WHAT THE TASK REQUIRES
Copy the records below verbatim, from the first line through the line containing "def State.winWrite (s", inclusive, and output nothing else.

[Excerpts from a dataset]

++++++

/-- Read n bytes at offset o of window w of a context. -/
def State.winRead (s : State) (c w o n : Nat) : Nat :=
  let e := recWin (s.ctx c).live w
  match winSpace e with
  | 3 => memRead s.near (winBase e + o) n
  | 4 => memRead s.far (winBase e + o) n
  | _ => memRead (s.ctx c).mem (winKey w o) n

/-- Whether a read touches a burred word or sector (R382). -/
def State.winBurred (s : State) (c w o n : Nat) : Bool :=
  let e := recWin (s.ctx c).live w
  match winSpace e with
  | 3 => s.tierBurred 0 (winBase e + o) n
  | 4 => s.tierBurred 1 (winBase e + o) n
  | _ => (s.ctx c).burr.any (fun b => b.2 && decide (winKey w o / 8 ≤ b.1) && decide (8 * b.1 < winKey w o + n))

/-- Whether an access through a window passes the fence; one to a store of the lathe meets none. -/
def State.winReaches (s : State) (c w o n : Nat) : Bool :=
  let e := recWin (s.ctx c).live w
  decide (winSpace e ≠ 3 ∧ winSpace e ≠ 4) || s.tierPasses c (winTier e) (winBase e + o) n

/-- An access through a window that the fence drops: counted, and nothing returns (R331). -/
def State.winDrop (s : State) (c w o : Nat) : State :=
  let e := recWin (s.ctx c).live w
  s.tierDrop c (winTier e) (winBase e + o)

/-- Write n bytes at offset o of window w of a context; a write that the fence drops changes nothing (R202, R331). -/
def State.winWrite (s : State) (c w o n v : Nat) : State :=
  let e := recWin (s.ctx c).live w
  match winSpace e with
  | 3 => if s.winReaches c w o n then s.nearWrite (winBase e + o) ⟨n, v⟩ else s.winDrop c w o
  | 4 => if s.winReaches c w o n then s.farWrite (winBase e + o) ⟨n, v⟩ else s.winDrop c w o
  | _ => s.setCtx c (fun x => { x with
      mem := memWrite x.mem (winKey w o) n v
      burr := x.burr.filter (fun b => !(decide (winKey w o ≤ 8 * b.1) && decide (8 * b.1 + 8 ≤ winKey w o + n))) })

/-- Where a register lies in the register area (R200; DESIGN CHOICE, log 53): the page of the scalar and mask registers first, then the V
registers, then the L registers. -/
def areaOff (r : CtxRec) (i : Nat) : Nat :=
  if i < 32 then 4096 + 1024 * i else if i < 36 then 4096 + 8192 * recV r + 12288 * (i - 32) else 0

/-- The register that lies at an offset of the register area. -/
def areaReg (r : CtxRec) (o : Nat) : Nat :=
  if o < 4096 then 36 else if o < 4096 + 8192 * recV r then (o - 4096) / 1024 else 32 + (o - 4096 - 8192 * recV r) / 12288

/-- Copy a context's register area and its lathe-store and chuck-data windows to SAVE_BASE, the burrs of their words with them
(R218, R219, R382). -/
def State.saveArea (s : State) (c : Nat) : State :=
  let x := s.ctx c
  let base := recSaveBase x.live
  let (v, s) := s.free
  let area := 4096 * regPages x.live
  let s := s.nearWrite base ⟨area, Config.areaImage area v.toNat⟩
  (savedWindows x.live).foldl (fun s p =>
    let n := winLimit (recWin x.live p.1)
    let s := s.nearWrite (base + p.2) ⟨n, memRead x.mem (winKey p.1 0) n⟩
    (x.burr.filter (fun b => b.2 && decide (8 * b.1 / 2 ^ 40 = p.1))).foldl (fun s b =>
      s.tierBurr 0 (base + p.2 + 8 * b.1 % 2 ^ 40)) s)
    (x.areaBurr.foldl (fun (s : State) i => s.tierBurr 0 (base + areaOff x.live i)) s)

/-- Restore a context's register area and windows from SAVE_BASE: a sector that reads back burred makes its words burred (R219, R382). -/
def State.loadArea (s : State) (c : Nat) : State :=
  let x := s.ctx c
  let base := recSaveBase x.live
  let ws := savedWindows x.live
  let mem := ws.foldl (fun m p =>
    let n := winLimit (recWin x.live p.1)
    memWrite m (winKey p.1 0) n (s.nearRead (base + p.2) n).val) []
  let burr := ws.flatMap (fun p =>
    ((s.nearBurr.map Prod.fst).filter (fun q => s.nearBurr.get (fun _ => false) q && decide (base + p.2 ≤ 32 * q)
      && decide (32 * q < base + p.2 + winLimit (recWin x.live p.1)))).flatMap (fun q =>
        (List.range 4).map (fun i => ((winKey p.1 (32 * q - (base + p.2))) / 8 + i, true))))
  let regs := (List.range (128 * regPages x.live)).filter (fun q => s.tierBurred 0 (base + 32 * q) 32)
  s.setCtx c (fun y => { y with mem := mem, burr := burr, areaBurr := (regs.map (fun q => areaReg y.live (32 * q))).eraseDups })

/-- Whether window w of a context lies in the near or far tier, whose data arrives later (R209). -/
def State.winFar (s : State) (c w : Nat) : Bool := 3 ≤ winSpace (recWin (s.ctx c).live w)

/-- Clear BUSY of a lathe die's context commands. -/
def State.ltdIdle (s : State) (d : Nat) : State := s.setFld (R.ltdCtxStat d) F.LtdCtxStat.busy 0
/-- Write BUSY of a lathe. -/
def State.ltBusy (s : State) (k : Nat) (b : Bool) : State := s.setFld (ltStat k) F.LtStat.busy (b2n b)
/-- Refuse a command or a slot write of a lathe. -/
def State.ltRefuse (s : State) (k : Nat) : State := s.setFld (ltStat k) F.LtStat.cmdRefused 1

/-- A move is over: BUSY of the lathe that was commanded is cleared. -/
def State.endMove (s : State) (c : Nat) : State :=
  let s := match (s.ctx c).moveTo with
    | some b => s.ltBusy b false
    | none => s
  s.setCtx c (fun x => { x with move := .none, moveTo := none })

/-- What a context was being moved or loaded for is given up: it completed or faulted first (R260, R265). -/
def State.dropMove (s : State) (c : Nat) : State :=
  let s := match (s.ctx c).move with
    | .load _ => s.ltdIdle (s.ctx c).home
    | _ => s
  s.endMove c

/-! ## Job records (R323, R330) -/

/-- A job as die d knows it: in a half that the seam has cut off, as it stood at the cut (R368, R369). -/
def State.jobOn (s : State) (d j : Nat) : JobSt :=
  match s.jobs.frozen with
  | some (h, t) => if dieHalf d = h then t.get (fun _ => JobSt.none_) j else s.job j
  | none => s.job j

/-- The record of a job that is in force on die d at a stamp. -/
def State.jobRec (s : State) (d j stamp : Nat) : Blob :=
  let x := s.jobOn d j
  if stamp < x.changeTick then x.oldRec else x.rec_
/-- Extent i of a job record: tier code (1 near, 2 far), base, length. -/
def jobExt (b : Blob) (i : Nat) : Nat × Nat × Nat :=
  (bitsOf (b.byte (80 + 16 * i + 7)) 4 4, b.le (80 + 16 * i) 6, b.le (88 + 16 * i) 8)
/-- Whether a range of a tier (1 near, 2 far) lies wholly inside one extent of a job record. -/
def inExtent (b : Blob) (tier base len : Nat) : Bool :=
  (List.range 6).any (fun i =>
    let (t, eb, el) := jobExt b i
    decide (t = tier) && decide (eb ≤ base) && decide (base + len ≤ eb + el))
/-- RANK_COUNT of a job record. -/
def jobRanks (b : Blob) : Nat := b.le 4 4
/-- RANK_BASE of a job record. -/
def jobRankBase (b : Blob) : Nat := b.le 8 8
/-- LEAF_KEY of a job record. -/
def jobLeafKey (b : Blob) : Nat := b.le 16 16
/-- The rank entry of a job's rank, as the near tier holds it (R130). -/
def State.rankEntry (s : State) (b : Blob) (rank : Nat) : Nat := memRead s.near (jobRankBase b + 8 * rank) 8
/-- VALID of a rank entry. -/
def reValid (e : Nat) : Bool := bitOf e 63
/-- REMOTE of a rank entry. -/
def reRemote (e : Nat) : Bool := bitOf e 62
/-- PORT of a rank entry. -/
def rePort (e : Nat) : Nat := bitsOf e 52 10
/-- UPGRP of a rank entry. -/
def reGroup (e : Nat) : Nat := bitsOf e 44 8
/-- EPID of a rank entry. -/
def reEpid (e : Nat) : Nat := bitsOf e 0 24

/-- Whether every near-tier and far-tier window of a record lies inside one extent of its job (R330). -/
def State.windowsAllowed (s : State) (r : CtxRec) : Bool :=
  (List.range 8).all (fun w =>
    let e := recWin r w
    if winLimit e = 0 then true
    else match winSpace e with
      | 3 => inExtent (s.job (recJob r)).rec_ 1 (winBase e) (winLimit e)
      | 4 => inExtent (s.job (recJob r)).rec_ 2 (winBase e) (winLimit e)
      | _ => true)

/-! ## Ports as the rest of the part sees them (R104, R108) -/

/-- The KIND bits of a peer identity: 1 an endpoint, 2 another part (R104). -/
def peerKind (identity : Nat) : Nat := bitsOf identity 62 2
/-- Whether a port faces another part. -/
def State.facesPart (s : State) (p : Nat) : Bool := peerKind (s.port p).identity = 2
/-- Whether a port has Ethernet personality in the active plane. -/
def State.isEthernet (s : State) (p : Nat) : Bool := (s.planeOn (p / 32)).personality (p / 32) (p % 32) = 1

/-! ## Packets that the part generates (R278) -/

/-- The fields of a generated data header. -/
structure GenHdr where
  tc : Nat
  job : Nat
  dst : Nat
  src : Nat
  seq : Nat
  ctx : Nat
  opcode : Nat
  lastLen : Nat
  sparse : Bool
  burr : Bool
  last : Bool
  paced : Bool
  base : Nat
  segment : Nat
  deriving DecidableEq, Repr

++++++

RESPONSE AREA
/-- Read n bytes at offset o of window w of a context. -/
def State.winRead (s : State) (c w o n : Nat) : Nat :=
  let e := recWin (s.ctx c).live w
  match winSpace e with
  | 3 => memRead s.near (winBase e + o) n
  | 4 => memRead s.far (winBase e + o) n
  | _ => memRead (s.ctx c).mem (winKey w o) n

/-- Whether a read touches a burred word or sector (R382). -/
def State.winBurred (s : State) (c w o n : Nat) : Bool :=
  let e := recWin (s.ctx c).live w
  match winSpace e with
  | 3 => s.tierBurred 0 (winBase e + o) n
  | 4 => s.tierBurred 1 (winBase e + o) n
  | _ => (s.ctx c).burr.any (fun b => b.2 && decide (winKey w o / 8 ≤ b.1) && decide (8 * b.1 < winKey w o + n))

/-- Whether an access through a window passes the fence; one to a store of the lathe meets none. -/
def State.winReaches (s : State) (c w o n : Nat) : Bool :=
  let e := recWin (s.ctx c).live w
  decide (winSpace e ≠ 3 ∧ winSpace e ≠ 4) || s.tierPasses c (winTier e) (winBase e + o) n

/-- An access through a window that the fence drops: counted, and nothing returns (R331). -/
def State.winDrop (s : State) (c w o : Nat) : State :=
  let e := recWin (s.ctx c).live w
  s.tierDrop c (winTier e) (winBase e + o)

/-- Write n bytes at offset o of window w of a context; a write that the fence drops changes nothing (R202, R331). -/
def State.winWrite (s : State) (c w o n v : Nat) : State :=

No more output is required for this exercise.